**EXERCISE**
Those lines of the material below that fall between its first line and the line with "def parseKernel (h", both included, are to be repeated exactly.

**RECORDS**
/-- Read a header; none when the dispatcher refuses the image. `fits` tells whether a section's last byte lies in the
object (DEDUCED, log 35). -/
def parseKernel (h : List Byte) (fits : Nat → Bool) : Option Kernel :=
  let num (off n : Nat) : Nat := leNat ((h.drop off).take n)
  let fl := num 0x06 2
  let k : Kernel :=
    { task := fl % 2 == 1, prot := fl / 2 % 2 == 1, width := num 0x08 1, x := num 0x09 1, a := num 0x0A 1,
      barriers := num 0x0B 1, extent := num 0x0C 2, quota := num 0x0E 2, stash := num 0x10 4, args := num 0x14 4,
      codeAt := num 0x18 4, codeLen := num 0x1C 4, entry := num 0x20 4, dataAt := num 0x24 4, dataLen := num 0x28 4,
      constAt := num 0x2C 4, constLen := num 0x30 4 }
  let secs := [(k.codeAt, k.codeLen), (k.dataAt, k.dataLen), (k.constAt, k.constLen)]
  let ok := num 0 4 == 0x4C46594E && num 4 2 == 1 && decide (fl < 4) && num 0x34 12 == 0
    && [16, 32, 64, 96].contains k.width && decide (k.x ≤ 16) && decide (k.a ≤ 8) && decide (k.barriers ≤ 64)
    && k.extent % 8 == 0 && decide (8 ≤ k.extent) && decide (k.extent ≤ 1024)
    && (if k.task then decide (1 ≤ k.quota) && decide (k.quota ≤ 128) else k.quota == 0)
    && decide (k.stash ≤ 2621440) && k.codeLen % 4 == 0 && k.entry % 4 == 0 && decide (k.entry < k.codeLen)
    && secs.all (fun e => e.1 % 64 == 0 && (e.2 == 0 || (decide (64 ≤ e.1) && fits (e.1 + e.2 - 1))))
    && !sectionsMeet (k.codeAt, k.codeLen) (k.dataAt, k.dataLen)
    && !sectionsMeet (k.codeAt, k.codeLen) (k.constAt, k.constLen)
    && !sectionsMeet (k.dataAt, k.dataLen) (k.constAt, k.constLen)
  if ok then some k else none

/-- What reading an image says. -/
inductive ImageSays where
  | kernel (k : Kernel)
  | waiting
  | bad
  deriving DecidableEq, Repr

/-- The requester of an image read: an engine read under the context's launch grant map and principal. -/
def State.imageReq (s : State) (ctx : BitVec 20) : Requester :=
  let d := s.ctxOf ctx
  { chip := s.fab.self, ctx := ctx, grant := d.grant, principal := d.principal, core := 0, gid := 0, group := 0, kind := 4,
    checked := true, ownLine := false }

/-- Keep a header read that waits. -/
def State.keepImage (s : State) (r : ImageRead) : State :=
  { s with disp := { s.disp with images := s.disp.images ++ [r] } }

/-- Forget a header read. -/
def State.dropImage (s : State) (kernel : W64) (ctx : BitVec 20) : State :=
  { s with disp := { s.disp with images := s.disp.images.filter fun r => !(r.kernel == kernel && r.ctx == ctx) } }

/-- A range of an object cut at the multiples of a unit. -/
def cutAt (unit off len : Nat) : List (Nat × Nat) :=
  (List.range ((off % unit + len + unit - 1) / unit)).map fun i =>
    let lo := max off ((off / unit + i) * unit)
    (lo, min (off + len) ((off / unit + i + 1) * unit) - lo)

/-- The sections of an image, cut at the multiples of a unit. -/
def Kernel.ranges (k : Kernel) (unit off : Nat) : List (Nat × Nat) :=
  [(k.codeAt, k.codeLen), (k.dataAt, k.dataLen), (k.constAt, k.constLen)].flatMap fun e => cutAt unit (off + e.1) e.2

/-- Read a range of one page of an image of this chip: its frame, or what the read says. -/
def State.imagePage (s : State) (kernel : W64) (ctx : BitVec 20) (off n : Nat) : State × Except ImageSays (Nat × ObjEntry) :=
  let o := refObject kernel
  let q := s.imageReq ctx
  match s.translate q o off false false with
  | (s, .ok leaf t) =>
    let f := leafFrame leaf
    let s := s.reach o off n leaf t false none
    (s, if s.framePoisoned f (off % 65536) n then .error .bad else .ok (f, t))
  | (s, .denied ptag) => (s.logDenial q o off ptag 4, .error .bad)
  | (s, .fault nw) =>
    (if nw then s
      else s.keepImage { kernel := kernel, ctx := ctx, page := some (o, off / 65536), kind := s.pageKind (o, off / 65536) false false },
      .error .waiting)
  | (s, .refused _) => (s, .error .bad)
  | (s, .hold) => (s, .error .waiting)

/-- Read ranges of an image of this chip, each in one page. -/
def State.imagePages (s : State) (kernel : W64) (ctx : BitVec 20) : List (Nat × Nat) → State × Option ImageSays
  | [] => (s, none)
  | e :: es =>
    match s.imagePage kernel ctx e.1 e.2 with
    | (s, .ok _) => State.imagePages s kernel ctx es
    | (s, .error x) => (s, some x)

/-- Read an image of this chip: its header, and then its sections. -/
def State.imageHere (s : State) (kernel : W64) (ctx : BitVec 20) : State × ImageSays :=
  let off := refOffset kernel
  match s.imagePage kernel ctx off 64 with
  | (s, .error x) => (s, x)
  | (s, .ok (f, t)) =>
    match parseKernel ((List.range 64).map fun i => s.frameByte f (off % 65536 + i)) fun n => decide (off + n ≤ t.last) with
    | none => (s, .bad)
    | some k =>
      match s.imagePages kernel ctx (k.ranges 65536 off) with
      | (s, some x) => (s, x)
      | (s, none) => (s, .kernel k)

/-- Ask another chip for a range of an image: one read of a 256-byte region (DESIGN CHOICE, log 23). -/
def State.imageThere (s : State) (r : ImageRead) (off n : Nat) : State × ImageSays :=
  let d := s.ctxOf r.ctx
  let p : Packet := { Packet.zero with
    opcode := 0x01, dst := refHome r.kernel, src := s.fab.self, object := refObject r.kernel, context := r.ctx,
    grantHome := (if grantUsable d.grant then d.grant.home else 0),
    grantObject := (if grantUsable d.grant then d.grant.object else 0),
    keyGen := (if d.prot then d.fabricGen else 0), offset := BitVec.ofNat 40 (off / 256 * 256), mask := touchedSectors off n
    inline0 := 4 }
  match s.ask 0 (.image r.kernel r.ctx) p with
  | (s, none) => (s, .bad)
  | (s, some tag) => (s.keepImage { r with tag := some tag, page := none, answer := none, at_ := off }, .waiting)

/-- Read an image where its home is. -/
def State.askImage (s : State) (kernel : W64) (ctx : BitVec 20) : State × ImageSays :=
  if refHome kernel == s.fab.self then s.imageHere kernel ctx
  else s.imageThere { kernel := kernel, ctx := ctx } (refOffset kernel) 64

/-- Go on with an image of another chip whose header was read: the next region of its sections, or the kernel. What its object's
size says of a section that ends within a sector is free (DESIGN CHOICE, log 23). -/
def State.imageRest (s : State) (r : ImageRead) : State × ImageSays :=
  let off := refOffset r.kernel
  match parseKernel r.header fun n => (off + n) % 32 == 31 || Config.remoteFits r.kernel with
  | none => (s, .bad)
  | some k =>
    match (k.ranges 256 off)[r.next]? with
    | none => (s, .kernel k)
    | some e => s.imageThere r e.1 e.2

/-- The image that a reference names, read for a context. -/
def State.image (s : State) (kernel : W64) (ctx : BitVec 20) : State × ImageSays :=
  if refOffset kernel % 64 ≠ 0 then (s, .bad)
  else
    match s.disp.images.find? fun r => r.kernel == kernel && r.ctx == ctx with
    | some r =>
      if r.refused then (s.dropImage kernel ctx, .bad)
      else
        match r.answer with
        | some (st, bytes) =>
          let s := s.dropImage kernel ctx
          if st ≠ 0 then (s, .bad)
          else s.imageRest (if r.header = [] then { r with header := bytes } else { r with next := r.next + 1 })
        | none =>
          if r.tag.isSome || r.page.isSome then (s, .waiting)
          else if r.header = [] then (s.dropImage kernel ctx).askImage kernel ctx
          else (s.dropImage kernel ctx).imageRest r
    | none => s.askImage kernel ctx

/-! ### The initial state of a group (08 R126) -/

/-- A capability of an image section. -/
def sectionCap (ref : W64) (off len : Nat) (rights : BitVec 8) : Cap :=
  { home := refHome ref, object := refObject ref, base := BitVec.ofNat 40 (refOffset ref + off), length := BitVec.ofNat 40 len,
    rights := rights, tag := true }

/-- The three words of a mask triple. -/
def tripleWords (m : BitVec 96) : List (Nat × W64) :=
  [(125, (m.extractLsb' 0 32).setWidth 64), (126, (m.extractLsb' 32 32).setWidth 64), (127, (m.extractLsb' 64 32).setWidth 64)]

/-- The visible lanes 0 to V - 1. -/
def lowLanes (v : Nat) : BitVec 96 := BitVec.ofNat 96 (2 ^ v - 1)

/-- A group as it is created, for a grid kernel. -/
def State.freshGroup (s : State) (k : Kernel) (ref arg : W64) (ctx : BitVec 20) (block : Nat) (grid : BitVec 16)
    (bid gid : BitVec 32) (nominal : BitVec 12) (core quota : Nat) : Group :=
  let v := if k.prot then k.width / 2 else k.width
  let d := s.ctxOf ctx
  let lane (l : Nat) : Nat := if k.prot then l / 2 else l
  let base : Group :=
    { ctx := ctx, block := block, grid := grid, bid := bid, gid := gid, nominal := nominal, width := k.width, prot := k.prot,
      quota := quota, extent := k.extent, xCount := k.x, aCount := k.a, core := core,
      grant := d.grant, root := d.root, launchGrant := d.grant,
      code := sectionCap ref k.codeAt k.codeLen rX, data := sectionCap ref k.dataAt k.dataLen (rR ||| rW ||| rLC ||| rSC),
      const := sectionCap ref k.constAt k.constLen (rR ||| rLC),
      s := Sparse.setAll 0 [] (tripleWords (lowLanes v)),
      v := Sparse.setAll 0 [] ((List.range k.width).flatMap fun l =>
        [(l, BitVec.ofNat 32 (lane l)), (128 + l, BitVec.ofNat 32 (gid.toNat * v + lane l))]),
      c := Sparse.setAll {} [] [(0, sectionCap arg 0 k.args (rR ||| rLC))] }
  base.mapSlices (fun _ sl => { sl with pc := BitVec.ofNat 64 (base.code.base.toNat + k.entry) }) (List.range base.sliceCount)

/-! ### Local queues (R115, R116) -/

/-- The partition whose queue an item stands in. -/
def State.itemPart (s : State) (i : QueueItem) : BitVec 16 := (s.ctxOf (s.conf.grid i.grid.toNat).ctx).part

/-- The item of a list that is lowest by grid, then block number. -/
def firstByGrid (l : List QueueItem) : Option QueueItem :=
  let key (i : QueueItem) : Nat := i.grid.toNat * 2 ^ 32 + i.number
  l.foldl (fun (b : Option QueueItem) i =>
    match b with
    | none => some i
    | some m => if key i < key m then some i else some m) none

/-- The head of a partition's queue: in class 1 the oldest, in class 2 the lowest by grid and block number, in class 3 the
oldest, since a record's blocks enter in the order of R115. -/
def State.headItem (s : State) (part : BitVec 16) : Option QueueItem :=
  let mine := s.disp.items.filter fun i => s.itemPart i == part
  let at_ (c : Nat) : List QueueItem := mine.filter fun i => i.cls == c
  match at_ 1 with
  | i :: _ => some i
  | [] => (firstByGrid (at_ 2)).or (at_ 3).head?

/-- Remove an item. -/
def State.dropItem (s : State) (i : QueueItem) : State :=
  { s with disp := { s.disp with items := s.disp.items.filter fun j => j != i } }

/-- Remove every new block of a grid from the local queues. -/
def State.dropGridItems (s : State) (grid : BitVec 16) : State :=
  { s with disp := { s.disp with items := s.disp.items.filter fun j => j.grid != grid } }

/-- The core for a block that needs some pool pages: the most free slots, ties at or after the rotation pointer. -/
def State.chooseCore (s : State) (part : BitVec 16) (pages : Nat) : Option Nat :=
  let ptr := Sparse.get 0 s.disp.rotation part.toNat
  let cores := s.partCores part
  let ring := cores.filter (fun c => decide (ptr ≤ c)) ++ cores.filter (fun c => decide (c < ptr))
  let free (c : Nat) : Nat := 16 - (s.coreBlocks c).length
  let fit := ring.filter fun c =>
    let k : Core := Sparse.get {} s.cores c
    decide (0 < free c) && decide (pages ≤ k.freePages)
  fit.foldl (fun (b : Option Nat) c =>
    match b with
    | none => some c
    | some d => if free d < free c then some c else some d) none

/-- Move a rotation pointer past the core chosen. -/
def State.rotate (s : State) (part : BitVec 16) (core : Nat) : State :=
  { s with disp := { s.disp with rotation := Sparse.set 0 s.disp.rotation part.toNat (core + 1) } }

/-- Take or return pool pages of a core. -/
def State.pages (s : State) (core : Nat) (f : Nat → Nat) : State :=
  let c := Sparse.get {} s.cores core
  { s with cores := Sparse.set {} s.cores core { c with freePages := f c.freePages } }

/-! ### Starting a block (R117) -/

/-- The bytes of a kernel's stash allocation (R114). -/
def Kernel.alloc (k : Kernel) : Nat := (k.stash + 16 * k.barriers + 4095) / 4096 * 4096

**TASK ANSWER**
/-- Read a header; none when the dispatcher refuses the image. `fits` tells whether a section's last byte lies in the
object (DEDUCED, log 35). -/
def parseKernel (h : List Byte) (fits : Nat → Bool) : Option Kernel :=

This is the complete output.